** Opening MATERIAL TO PROCESS block **

-- ==== Sys2Proof/Safety.lean ====
section
/-! DEFINITION. What counts as a safe run, and the words in which the statements speak of one: how an instruction completes, what it
leaves unchanged, how a trap is taken. -/
namespace Sys2Proof.Machine

/-- The canonical form of memory, and of the key numbers kept beside it. -/
def State.memOk (s : State) : Prop := Memory.wf s.mem = true ∧ rising s.encTag = true

/-- The tables of the state are in canonical form too: every key once, in rising order. -/
def State.Tidy (s : State) : Prop :=
  rising s.drovers = true ∧ rising s.cores = true ∧ rising s.dies = true ∧ rising s.flocks = true ∧ rising s.tasks = true ∧
    rising s.queues = true ∧ rising s.ctxs = true

/-- A byte of HBM, as it stands in memory. -/
def State.byte (s : State) (a : Nat) : Byte := Memory.get s.mem a

/-- Bits lo to lo + n − 1 of a word, as a number. -/
def bits (w : Word) (lo n : Nat) : Nat := w.toNat / 2 ^ lo % 2 ^ n

/-! ### Completion -/

/-- Where a drover stands after its instruction: at the next word; inside a REP at the REP again, and after the last iteration
behind the repeated word (R98, R154). -/
def Drover.nextPc (d : Drover) : Word :=
  if d.reps.go then (if d.reps.cnt ≤ 1 then d.pc + 8 else d.pc) else d.pc + 4

/-- REPS after an instruction: an iteration of a REP counts down, and the last ends it (R155). -/
def Drover.nextReps (d : Drover) : RepState :=
  if d.reps.go then (if d.reps.cnt ≤ 1 then { d.reps with act := false, go := false } else { d.reps with cnt := d.reps.cnt - 1 })
  else d.reps

/-- ESR after an instruction: RST, REP and CHB fall when the instruction that ERET returned to has issued, RST when one resumes after
a verdict (R59, R147). -/
def Drover.nextEsr (d : Drover) : Word :=
  if d.viaEret then d.tr.esr &&& 0xFFFFFFFFFFFFFFE3 else if d.resume then d.tr.esr &&& 0xFFFFFFFFFFFFFFFB else d.tr.esr

/-- A drover apart from g, pc, REPS, ESR and the model's own marks of an issue. -/
def Drover.others (d : Drover) : Drover :=
  { d with
    g := Drover.reset.g, pc := 0, reps := RepState.reset, tr := { d.tr with esr := 0 }, stall := none, restart := 0, raised := false
    atHandler := false, skip1 := false, stepped := false, resume := false, viaEret := false
    again := false, repBack := false, tileUse := none }

/-- `t` is `s` with the executing drover's instruction completed: nothing but that drover changes; its g registers read `g`, its pc is
`pc`, REPS and ESR are as R155 and R59 have them, and everything else is as in `d`. -/
structure Completes (s t : State) (d : Drover) (g : Reg → Word) (pc : Word) : Prop where
  only : t = s.setCur t.cur
  regs : ∀ r, t.cur.getG r = g r
  at_ : t.cur.pc = pc
  reps : t.cur.reps = s.cur.nextReps
  esr : t.cur.tr.esr = s.cur.nextEsr
  rest : t.cur.others = d.others

/-- The g registers with a value in one; g0 reads 0 whatever is written to it (R38, R39). -/
def State.regsWith (s : State) (a : Reg) (v : Word) : Reg → Word :=
  fun r => if r = 0 then 0 else if r = a then v else s.cur.getG r

/-- The instruction completes with `v` in ga and changes nothing else of the drover or the package. -/
def Gives (i : Instr) (s : State) (a : Reg) (v : Word) : Prop :=
  ∃ t, exec i s = .next t ∧ Completes s t s.cur (s.regsWith a v) s.cur.nextPc

/-- The instruction completes, and the drover is as in `d` apart from its pc; its g registers do not change. -/
def Does (i : Instr) (s : State) (d : Drover) : Prop :=
  ∃ t, exec i s = .next t ∧ Completes s t d s.cur.getG s.cur.nextPc

/-- The instruction jumps: the g registers read `g` and the pc is `pc`. -/
def Jumps (i : Instr) (s : State) (g : Reg → Word) (pc : Word) : Prop :=
  ∃ t, exec i s = .next t ∧ Completes s t s.cur g pc

/-- A drover apart from what a change of its grant changes: lane groups, the rectangle, its request (R21 to R27). -/
def Drover.ungranted (d : Drover) : Drover :=
  { d with lgm := 0, gc := false, granted := false, parked := 0, request := none, vec := Vec.reset, dead := false, spilled := false }

/-! ### Traps -/

/-- ESR as a trap writes it: PL, RST, REP, CHB, SS (R58, R145). -/
def Drover.status (d : Drover) (rst chb : Bool) : Word :=
  BitVec.ofNat 64 ((if d.tr.sup then 1 else 0) + (if rst then 4 else 0) + (if d.reps.go then 8 else 0) + (if chb then 16 else 0) +
    (if d.stepping then 32 else 0))

/-- Where a trap of a cause enters: TVEC.BASE × 4, in MODE 1 plus 64 × cause (R145). -/
def Drover.vector (d : Drover) (cause : Nat) : Word :=
  (d.tr.tvec &&& 0xFFFFFFFFFFFFFFFC) + (if d.tr.tvec.toNat % 4 = 0 then 0 else BitVec.ofNat 64 (64 * cause))

/-- The drover apart from what taking a trap writes. -/
def Drover.untrapped (d : Drover) : Drover :=
  { d.others with
    tr := { TrapRegs.reset with tvec := d.tr.tvec }, state := .issuing, wait := none, stepping := false, susp := none, pending := []
    answers := [] }

/-- `t` is `s` with a trap taken by the executing drover: the saved registers, the level and the pc as R145 has them, no g register
changed, nothing else of the drover or the package changed. -/
structure Enters (s t : State) (cause : Nat) (flt fva fel esr epc fpc : Word) : Prop where
  only : t = s.setCur t.cur
  level : t.cur.tr.sup = true
  flt_ : t.cur.tr.flt = flt
  fva_ : t.cur.tr.fva = fva
  fel_ : t.cur.tr.fel = fel
  esr_ : t.cur.tr.esr = esr
  epc_ : t.cur.tr.epc = epc
  fpc_ : t.cur.tr.fpc = fpc
  at_ : t.cur.pc = s.cur.vector cause
  regs : ∀ r, t.cur.getG r = s.cur.getG r
  repsKept : t.cur.reps = { s.cur.reps with go := false }
  rest : t.cur.untrapped = s.cur.untrapped

/-- The instruction traps with a cause and no effect: EPC is its address, or the REP's while one repeats it; FPC is its address; FLT
holds the cause and FVA an address (R57, R104, R145). -/
def TrapsWith (i : Instr) (s : State) (cause : Nat) (va : Word) : Prop :=
  ∃ t, exec i s = .next t ∧
    Enters s t cause (BitVec.ofNat 64 cause) va 0 (s.cur.status false false) (s.cur.pc &&& 0xFFFFFFFFFFFFFFFC) s.cur.iaddr

/-- A drover with a handler that captures no chain: what a trap of its instruction needs to enter the handler (R146, R294). -/
def Drover.handles (d : Drover) : Prop := d.tr.tvec ≠ 0 ∧ d.capture = none

/-! ### Accesses to memory -/

/-- A line of HBM without an error, correctable or not (R410). -/
def State.Sound (s : State) (line : Nat) : Prop := s.lineBad line = false ∧ s.soft.contains line = false

/-- An access of n bytes at `va` by the executing drover passes the checks of R135 and lands at `p`, in lines of HBM that read without
an error; `s'` is the state its translation leaves (R394, R395). -/
def State.Lands (s : State) (want : Want) (va : Word) (n : Nat) (s' : State) (p : Place) : Prop :=
  s.locate (s.agentOf s.sel) want va n = .ok (s', p) ∧ isHbm p.pa n = true ∧ ∀ l ∈ linesOf p.pa n, s'.Sound l

/-- The number that n bytes from a physical address on stand for, the lowest first, as a page with a key reads them (R6, R445). -/
def State.number (s : State) (key pa n : Nat) : Nat :=
  match n with
  | 0 => 0
  | k + 1 => s.number key pa k + (s.viewByte key (pa + k)).toNat * 256 ^ k

/-- `u` is `s` with the n low bytes of a number stored from `pa` on: they read back through the page's key, every other byte of memory
is as it was, and nothing else of the package differs. -/
structure Stored (s u : State) (key pa n v : Nat) : Prop where
  only : u = { s with mem := u.mem, encTag := u.encTag }
  stored : ∀ j < n, (u.viewByte key (pa + j)).toNat = v / 256 ^ j % 256
  others : ∀ x, (x < pa ∨ pa + n ≤ x) → u.byte x = s.byte x ∧ ∀ k, u.viewByte k x = s.viewByte k x

/-- The instruction loads: `s'` is the state after its translation, and ga receives the value. -/
def Loads (i : Instr) (s s' : State) (a : Reg) (v : Word) : Prop :=
  ∃ t, exec i s = .next t ∧ Completes s' t s.cur (s.regsWith a v) s.cur.nextPc

/-- The accesses of scalar loads and stores: whether it stores, the base register, the offset, the bytes (R134). -/
def scalarAccess (i : Instr) : Option (Bool × Reg × BitVec 11 × Nat) :=
  match i with
  | .ldb _ b o => some (false, b, o, 1)
  | .ldbz _ b o => some (false, b, o, 1)
  | .ldh _ b o => some (false, b, o, 2)
  | .ldhz _ b o => some (false, b, o, 2)
  | .ldw _ b o => some (false, b, o, 4)
  | .ldwz _ b o => some (false, b, o, 4)
  | .ldd _ b o => some (false, b, o, 8)
  | .stb _ b o => some (true, b, o, 1)
  | .sth _ b o => some (true, b, o, 2)
  | .stw _ b o => some (true, b, o, 4)
  | .std _ b o => some (true, b, o, 8)
  | _ => none

/-! ### Vector instructions -/

/-- A drover whose next vector instruction starts and reads registers only: no run holds it (R307), VTY and VL have been set (R36), no
row is bound to a stream (R230), no register word is in error (R413), no earlier part of it has run, and its rows exist. -/
structure Drover.VectorReady (d : Drover) : Prop where
  noRun : d.cst.run = false
  noStop : d.cst.rs = false
  typed : d.typed = true
  configured : d.configured = true
  noStreams : d.streams = []
  noErrors : d.ecc = []
  fresh : d.restart = 0
  quiet : d.raised = false
  alloc : d.rowsAlloc ≤ 256
  length : d.vec.vl * d.vw ≤ 131072
  short : d.vec.vl ≤ 32768

/-- The instruction completes and changes, beside the marks of its issue, vector state and floating-point flags only: rows, progress and
HWM.ROWS and MAXLN as `t` has them, FEF and FEI as the flags have it. The predicates' progress that a core holds reads `pp`, unchanged unless
one is named (R45, R164). -/
structure VecDone (s t : State) (pp : Vector Pix 16 := s.cur.ppix) : Prop where
  done : Completes s t { s.cur with vec := t.cur.vec, fef := t.cur.fef, fei := t.cur.fei, occupied := t.cur.occupied, ppix := pp } s.cur.getG
    s.cur.nextPc
  vec : t.cur.vec = { s.cur.vec with
    rows := t.cur.vec.rows, preds := t.cur.vec.preds, pix := t.cur.vec.pix, hwmRows := t.cur.vec.hwmRows, hwmLanes := t.cur.vec.hwmLanes }

/-- Of the vector registers the instruction writes elements `e0` to VL − 1 of the group of m rows from a physical row on, in width w:
`new` gives each from its old value. Every other element and row stands; the rows' PIX is complete at VL, and HWM covers them
(R43, R46, R61, R157, R189). -/
structure RowsWritten (s t : State) (base m w e0 : Nat) (new : Nat → Nat → Nat) : Prop where
  elems : ∀ i, e0 ≤ i → i < s.cur.vec.vl → t.cur.vec.elem base m w i = new i (s.cur.vec.elem base m w i)
  kept : ∀ i, i < e0 ∨ s.cur.vec.vl ≤ i → t.cur.vec.elem base m w i = s.cur.vec.elem base m w i
  others : ∀ r, r < base ∨ base + m ≤ r → t.cur.vec.row r = s.cur.vec.row r
  preds : t.cur.vec.preds = s.cur.vec.preds
  pix : ∀ r, t.cur.vec.pixOf r = if base ≤ r ∧ r < base + m then ⟨true, s.cur.vec.vl⟩ else s.cur.vec.pixOf r
  rowsTop : t.cur.vec.hwmRows = if s.cur.vec.vl = 0 then s.cur.vec.hwmRows else Max.max s.cur.vec.hwmRows (base + m)
  lanes : t.cur.vec.hwmLanes =
    if s.cur.vec.vl = 0 then s.cur.vec.hwmLanes else Max.max s.cur.vec.hwmLanes ((s.cur.vec.vl * s.cur.vw + 127) / 128)

/-- The progress of the predicates with that of one complete at VL (R43, R164). -/
def State.predDone (s : State) (a : Reg) : Vector Pix 16 := (s.cur.setPpix a.toNat ⟨true, s.cur.vec.vl⟩).ppix

/-- The instruction writes bits `e0` to VL − 1 of a predicate register; its other bits, every other register and all rows' progress stand
(R46, R164). -/
structure PredWritten (s t : State) (p e0 : Nat) (new : Nat → Bool → Bool) : Prop where
  bits : ∀ i, t.cur.vec.pbit p i = if e0 ≤ i ∧ i < s.cur.vec.vl then new i (s.cur.vec.pbit p i) else s.cur.vec.pbit p i
  others : ∀ q, q ≠ p → t.cur.vec.pred q = s.cur.vec.pred q
  rows : t.cur.vec.rows = s.cur.vec.rows
  pix : t.cur.vec.pix = s.cur.vec.pix
  rowsTop : t.cur.vec.hwmRows = s.cur.vec.hwmRows
  lanes : t.cur.vec.hwmLanes =
    if s.cur.vec.vl = 0 then s.cur.vec.hwmLanes else Max.max s.cur.vec.hwmLanes ((s.cur.vec.vl * s.cur.vw + 127) / 128)

/-- FEF and FEI of `t` are those of `d` after elements e0 to n − 1 raised the flags `fl` (R53): every flag sticks in FEF; without ESR.RST
the first flag clears V everywhere; a flag raised holds the least index. -/
structure Raised (d t : Drover) (e0 n : Nat) (fl : Nat → FlagSet) : Prop where
  fef : ∀ k, t.fef.getLsbD k = true ↔ d.fef.getLsbD k = true ∨ ∃ i, e0 ≤ i ∧ i < n ∧ (fl i).getLsbD k = true
  none : (∀ i, e0 ≤ i → i < n → fl i = 0) → t.fei = d.fei
  first : ∀ k, (h : k < 7) → ∀ i, e0 ≤ i → i < n → (fl i).getLsbD k = true → (∀ j, e0 ≤ j → j < i → (fl j).getLsbD k = false) →
    t.fei[k] = ⟨true, if d.resumesPart = true ∧ d.fei[k].v = true then Min.min d.fei[k].idx i else i⟩
  cleared : ∀ k, (h : k < 7) → (∃ i, e0 ≤ i ∧ i < n ∧ fl i ≠ 0) → (∀ i, e0 ≤ i → i < n → (fl i).getLsbD k = false) →
    t.fei[k] = ⟨d.fei[k].v && d.resumesPart, d.fei[k].idx⟩

/-- AN ELEMENT-WISE INSTRUCTION (R157 to R159): on a ready drover whose rows are allocated, and where no active element raises a flag
that FEE enables, it completes; every active element receives its result, an inactive one 0 where `clear` holds and is else unchanged;
the active elements' flags are raised. It starts where R45 has it start, an instruction that runs as a whole at element 0 (R165, R192). -/
def Elementwise (i : Instr) (s : State) (a : Reg) (src : List Nat) (act : Nat → Bool) (clear whole : Bool) (m w : Nat)
    (res : Nat → Nat × FlagSet) : Prop :=
  let d := s.cur
  let dst := d.phys a
  let e0 := if whole then 0 else d.startAt (group dst m)
  d.VectorReady → (∀ r ∈ src ++ group dst m, r < d.rowsAlloc) →
    (∀ j, e0 ≤ j → j < d.vec.vl → act j = true → d.fee &&& (res j).2 = 0) →
    ∃ t, exec i s = .next t ∧ VecDone s t ∧
      RowsWritten s t dst m w e0 (fun j old => if act j then (res j).1 % 2 ^ w else if clear then 0 else old) ∧
      Raised d t.cur e0 d.vec.vl (fun j => if act j then (res j).2 else 0)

** Closing MATERIAL TO PROCESS block **

* **WORK ITEM**: All lines above from the line with "vec : t.cur.vec" through the line with "(R46, R164). -/", both included, are to be set down exactly, with nothing else.

* **FINAL ANSWER**:
  vec : t.cur.vec = { s.cur.vec with
    rows := t.cur.vec.rows, preds := t.cur.vec.preds, pix := t.cur.vec.pix, hwmRows := t.cur.vec.hwmRows, hwmLanes := t.cur.vec.hwmLanes }

/-- Of the vector registers the instruction writes elements `e0` to VL − 1 of the group of m rows from a physical row on, in width w:
`new` gives each from its old value. Every other element and row stands; the rows' PIX is complete at VL, and HWM covers them
(R43, R46, R61, R157, R189). -/
structure RowsWritten (s t : State) (base m w e0 : Nat) (new : Nat → Nat → Nat) : Prop where
  elems : ∀ i, e0 ≤ i → i < s.cur.vec.vl → t.cur.vec.elem base m w i = new i (s.cur.vec.elem base m w i)
  kept : ∀ i, i < e0 ∨ s.cur.vec.vl ≤ i → t.cur.vec.elem base m w i = s.cur.vec.elem base m w i
  others : ∀ r, r < base ∨ base + m ≤ r → t.cur.vec.row r = s.cur.vec.row r
  preds : t.cur.vec.preds = s.cur.vec.preds
  pix : ∀ r, t.cur.vec.pixOf r = if base ≤ r ∧ r < base + m then ⟨true, s.cur.vec.vl⟩ else s.cur.vec.pixOf r
  rowsTop : t.cur.vec.hwmRows = if s.cur.vec.vl = 0 then s.cur.vec.hwmRows else Max.max s.cur.vec.hwmRows (base + m)
  lanes : t.cur.vec.hwmLanes =
    if s.cur.vec.vl = 0 then s.cur.vec.hwmLanes else Max.max s.cur.vec.hwmLanes ((s.cur.vec.vl * s.cur.vw + 127) / 128)

/-- The progress of the predicates with that of one complete at VL (R43, R164). -/
def State.predDone (s : State) (a : Reg) : Vector Pix 16 := (s.cur.setPpix a.toNat ⟨true, s.cur.vec.vl⟩).ppix

/-- The instruction writes bits `e0` to VL − 1 of a predicate register; its other bits, every other register and all rows' progress stand
(R46, R164). -/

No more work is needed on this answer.